**TASK BRIEF**
Using the records that appear below, write out exactly the lines from the one with "move (R269). -/" through the one with "def State.restart (s", keeping both end lines.

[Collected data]
>>
-- ==== Sys2Proof/Proofs/Scope.lean ====
section
/-! SUPPORT. VERIFY as a function of the inputs of spec/43_verifier.md R211. -/

namespace Sys2Proof.Machine

/-- VERIFY is executed, and not faulted, when the message fits (R212). -/
theorem exec_verify_of_fits {s : State} (h : s.msgLen.toNat ≤ s.params.msgMax) :
    exec .verify s = .next (effect .verify s) :=
  exec_ok (by rw [precheck_verify, if_pos h])

@[simp] theorem effect_verify_p (s : State) : (effect .verify s).p = s.verifyRun.verdict := rfl

/-- The byte string of step 5 (R217), R ‖ PK ‖ MSG, as the run forms it from the whole signature. -/
theorem verify_hashInput (s : State) :
    (s.readBytes 0x020 64).take 32 ++ s.readBytes 0x000 32 ++ s.readBytes 0x1000 s.msgLen.toNat =
      s.readBytes 0x020 32 ++ s.readBytes 0x000 32 ++ s.readBytes 0x1000 s.msgLen.toNat := by
  rw [readBytes_take s 0x020 (by decide : 32 ≤ 64)]

/-- The run is determined by the three length CSRs, the two byte ranges and the hash of the one byte string. -/
theorem verifyRun_congr {s t : State} (hpkLen : s.pkLen = t.pkLen) (hsigLen : s.sigLen = t.sigLen)
    (hmsgLen : s.msgLen = t.msgLen) (hlow : ∀ a, a < 0x060 → s.readByte a = t.readByte a)
    (hmsg : ∀ a, 0x1000 ≤ a → a < 0x1000 + s.msgLen.toNat → s.readByte a = t.readByte a)
    (hhash : s.params.hash (s.readBytes 0x020 32 ++ s.readBytes 0x000 32 ++ s.readBytes 0x1000 s.msgLen.toNat) =
      t.params.hash (s.readBytes 0x020 32 ++ s.readBytes 0x000 32 ++ s.readBytes 0x1000 s.msgLen.toNat)) :
    s.verifyRun = t.verifyRun := by
  have pkBytes : s.readBytes 0x000 32 = t.readBytes 0x000 32 := readBytes_congr fun a _ ha => hlow a (by omega)
  have sigBytes : s.readBytes 0x020 64 = t.readBytes 0x020 64 := readBytes_congr fun a _ ha => hlow a (by omega)
  have msgBytes : s.readBytes 0x1000 s.msgLen.toNat = t.readBytes 0x1000 s.msgLen.toNat := readBytes_congr hmsg
  rw [← verify_hashInput] at hhash
  unfold State.verifyRun
  rw [← hpkLen, ← hsigLen, ← hmsgLen, ← pkBytes, ← sigBytes, ← msgBytes]
  exact verifySteps_congr hhash

/-- Settles O54: the run is determined by its inputs (`verifyRun_congr`), and P is the run's verdict. -/
theorem verifyIsAPureFunctionOfItsInputs : Obligations.VerifyIsAPureFunctionOfItsInputs := by
  unfold Obligations.VerifyIsAPureFunctionOfItsInputs
  intro s t hpkLen hsigLen hmsgLen hlow hmsg hhash
  have hrun : s.verifyRun = t.verifyRun := verifyRun_congr hpkLen hsigLen hmsgLen hlow hmsg hhash
  refine ⟨hrun, fun hs ht => ⟨_, _, exec_verify_of_fits hs, exec_verify_of_fits (hmsgLen ▸ ht), ?_⟩⟩
  rw [effect_verify_p, effect_verify_p, hrun]

end Sys2Proof.Machine
end

/-! SUPPORT. Contents of registers whose validity bit is 0: two states that differ in nothing else stay so under every
command (spec/10_state.md R25, spec/70_reset_and_hazards.md R263). -/

namespace Sys2Proof.Machine

theorem SameRest.symm {s t : State} (h : SameRest s t) : SameRest t s :=
  ⟨h.running.symm, h.fault.symm, h.faultCode.symm, h.pkLen.symm, h.sigLen.symm, h.msgLen.symm, h.params.symm,
    h.host.symm, h.rdata.symm, h.resets.symm, h.draws.symm⟩
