-- ==== Sys2Proof/Machine/Operands.lean ====
section
/-! DEFINITION. The operand and address forms: the index of SELECT, slot base plus byte offset, the linear EEPROM
address and its chunks. -/

namespace Sys2Proof.Machine

/-- The index n = zext(CMD[3:0]) names a slot: n ≤ 7 (R97, R124). -/
def indexValid (n : BitVec 4) : Bool := decide (n.toNat ≤ 7)

/-- SEL for a valid index (R124). -/
def indexSel (n : BitVec 4) : BitVec 3 := n.setWidth 3

/-- The image address of a fetch, slot base plus byte offset (R158). -/
def fetchAddr (sel : BitVec 3) (byte : Nat) : Nat := 512 * sel.toNat + byte

/-- The byte a fetch reads (R149, R151). -/
def State.fetchByte (s : State) (byte : Nat) : Byte := s.img.read (fetchAddr s.sel byte)

/-- LIMIT = min(4096, EE_CAP) (R184). -/
def limit (p : Params) : Nat := min imgBytes p.eeCap

/-- ChunkLen(a) = min(EE_PAGE, LIMIT − a) (R184). -/
def chunkLen (p : Params) (a : Nat) : Nat := min p.eePage (limit p - a)

/-- The domain of ChunkLen: 0 ≤ a < LIMIT and a mod EE_PAGE = 0 (R184). -/
def chunkDefined (p : Params) (a : Nat) : Bool := decide (a < limit p) && decide (a % p.eePage = 0)

/-- The number of chunks of a burn, ⌈LIMIT / EE_PAGE⌉ (R184). -/
def chunkCount (p : Params) : Nat := (limit p + p.eePage - 1) / p.eePage

/-- The image bytes of the chunk at `a` (R186, R187). -/
def State.imageChunk (s : State) (a : Nat) : List Byte := s.img.readBytes a (chunkLen s.cfg a)

end Sys2Proof.Machine
end

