-- ==== Sys2Proof/Machine/Ops.lean ====
section
/-! DEFINITION. The shared operations: output events, the environment's answers, completion, the abort that every
failure takes, the bus mutator, the EEPROM device, the host's loadFirmware, the restart of the process. -/

namespace Sys2Proof.Machine

/-- One more output event (R14). -/
def State.emit (s : State) (e : Event) : State := { s with trace := e :: s.trace }

/-- `WdtKick()` (R16, R41). -/
def State.wdtKick (s : State) : State := s.emit .wdtKick

/-- The level CLK shows at the next sample: the DSP's choice (R12, R37). -/
def State.clkLevel (s : State) : Level :=
  match s.clkIn with
  | c :: _ => c
  | [] => Config.freeClk s.envIdx

/-- `ClkSample()`: the sample is taken (R16). The level read is `s.clkLevel`. -/
def State.takeSample (s : State) : State :=
  { s with
    clkIn := s.clkIn.tail
    envIdx := if s.clkIn = [] then s.envIdx + 1 else s.envIdx
    trace := .clkSample s.clkLevel :: s.trace }

/-- What the next `EeProbe()` answers (R76). -/
def State.probeAnswer (s : State) : Bool :=
  match s.probeIn with
  | p :: _ => p
  | [] => Config.freeProbe s.envIdx

/-- `EeProbe()`: the probe is made (R16). The answer is `s.probeAnswer`. -/
def State.takeProbe (s : State) : State :=
  { s with
    probeIn := s.probeIn.tail
    envIdx := if s.probeIn = [] then s.envIdx + 1 else s.envIdx
    trace := .eeProbe s.probeAnswer :: s.trace }

/-- Which bits of the `i`-th byte of the next page read come back wrong (R76). -/
def State.readError (s : State) (i : Nat) : Byte :=
  match s.readErrIn with
  | e :: _ => e.getD i 0
  | [] => Config.freeReadError s.envIdx i

/-- What the next `EeRead(a, n)` answers: n bytes, each the byte of EE but for the wrong bits (R76; log entry 4). -/
def State.readAnswer (s : State) (a n : Nat) : List Byte :=
  (List.range n).map fun i => s.ee.read (a + i) ^^^ s.readError i

/-- `EeRead(a, n)`: the page read is made (R16). The answer is `s.readAnswer a n`. -/
def State.takeRead (s : State) (a n : Nat) : State :=
  { s with
    readErrIn := s.readErrIn.tail
    envIdx := if s.readErrIn = [] then s.envIdx + 1 else s.envIdx
    trace := .eeRead a (s.readAnswer a n) :: s.trace }

/-- `EeWrite(a, n, v)`, n being the length of `v` (R16, R76 (b)). -/
def State.eeWrite (s : State) (a : Nat) (v : List Byte) : State :=
  { s with ee := s.ee.writeBytes a v, trace := .eeWrite a v :: s.trace }

/-- `done(v)`: RESULT <- v, STATUS <- OK (R16). -/
def State.complete (s : State) (v : Bool) : State := { s with result := v, status := .ok }

/-- `raise S(info)`, the abort actions that every failure takes, in one step (R262): in a transfer the lines go back to
idle-high and the lock is released; RESULT <- 0, STATUS <- S, a report, OP <- IDLE. Nothing is saved. -/
def State.raise (s : State) (st : Status) (info : Option Nat) : State :=
  { s with
    sda := if s.op.inTransfer then true else s.sda
    notifyN := if s.op.inTransfer then true else s.notifyN
    irqLock := if s.op.inTransfer then false else s.irqLock
    result := false
    status := st
    trace := .failure st info :: s.trace
    op := .idle }

/-- SetBus(s), the single mutator of the bus state (R206). -/
def State.setBus (s : State) (b : BusSel) : State := { s with busSel := b, busPin := s.cfg.busPins b }

/-- A command is taken only when OP = IDLE (R44); otherwise it has no move (R269). -/
def State.whenIdle (s : State) (o : Outcome) : Outcome := if s.op = .idle then o else .fault .portBusy

/-- `loadFirmware(path)`, the host's operation: its LoadResult and the state after it. Only a success issues a command to
the block, behind what the host already presents (R102, R220, R221, R232; log entry 19). -/
def State.loadFirmware (s : State) (path : Path) : LoadResult × State :=
  ((s.host.load false path).1.result,
    { s with cmdIn := s.cmdIn ++ (s.host.load false path).1.requests, host := (s.host.load false path).2 })

/-- The restart of the process (R290 to R293): the block is in the reset state; the EEPROM keeps what it holds, the
environment and the host go on, the outputs shown so far stay shown. The host begins with its automatic load, whose
REPLACE_IMAGE, if it succeeds, stands before all other requests (R232, R296; log entry 23). -/
def State.restart (s : State) : State :=
  { State.resetWith s.cfg with
    ee := s.ee
    host := s.host.start.2
    cmdIn := s.host.start.1 ++ s.cmdIn
    clkIn := s.clkIn
    probeIn := s.probeIn
    readErrIn := s.readErrIn
    envIdx := s.envIdx
    trace := s.trace }

end Sys2Proof.Machine
end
<<
**WRITTEN ANSWER**
/-- A command is taken only when OP = IDLE (R44); otherwise it has no move (R269). -/
def State.whenIdle (s : State) (o : Outcome) : Outcome := if s.op = .idle then o else .fault .portBusy

/-- `loadFirmware(path)`, the host's operation: its LoadResult and the state after it. Only a success issues a command to
the block, behind what the host already presents (R102, R220, R221, R232; log entry 19). -/
def State.loadFirmware (s : State) (path : Path) : LoadResult × State :=
  ((s.host.load false path).1.result,
    { s with cmdIn := s.cmdIn ++ (s.host.load false path).1.requests, host := (s.host.load false path).2 })

/-- The restart of the process (R290 to R293): the block is in the reset state; the EEPROM keeps what it holds, the
environment and the host go on, the outputs shown so far stay shown. The host begins with its automatic load, whose
REPLACE_IMAGE, if it succeeds, stands before all other requests (R232, R296; log entry 23). -/
def State.restart (s : State) : State :=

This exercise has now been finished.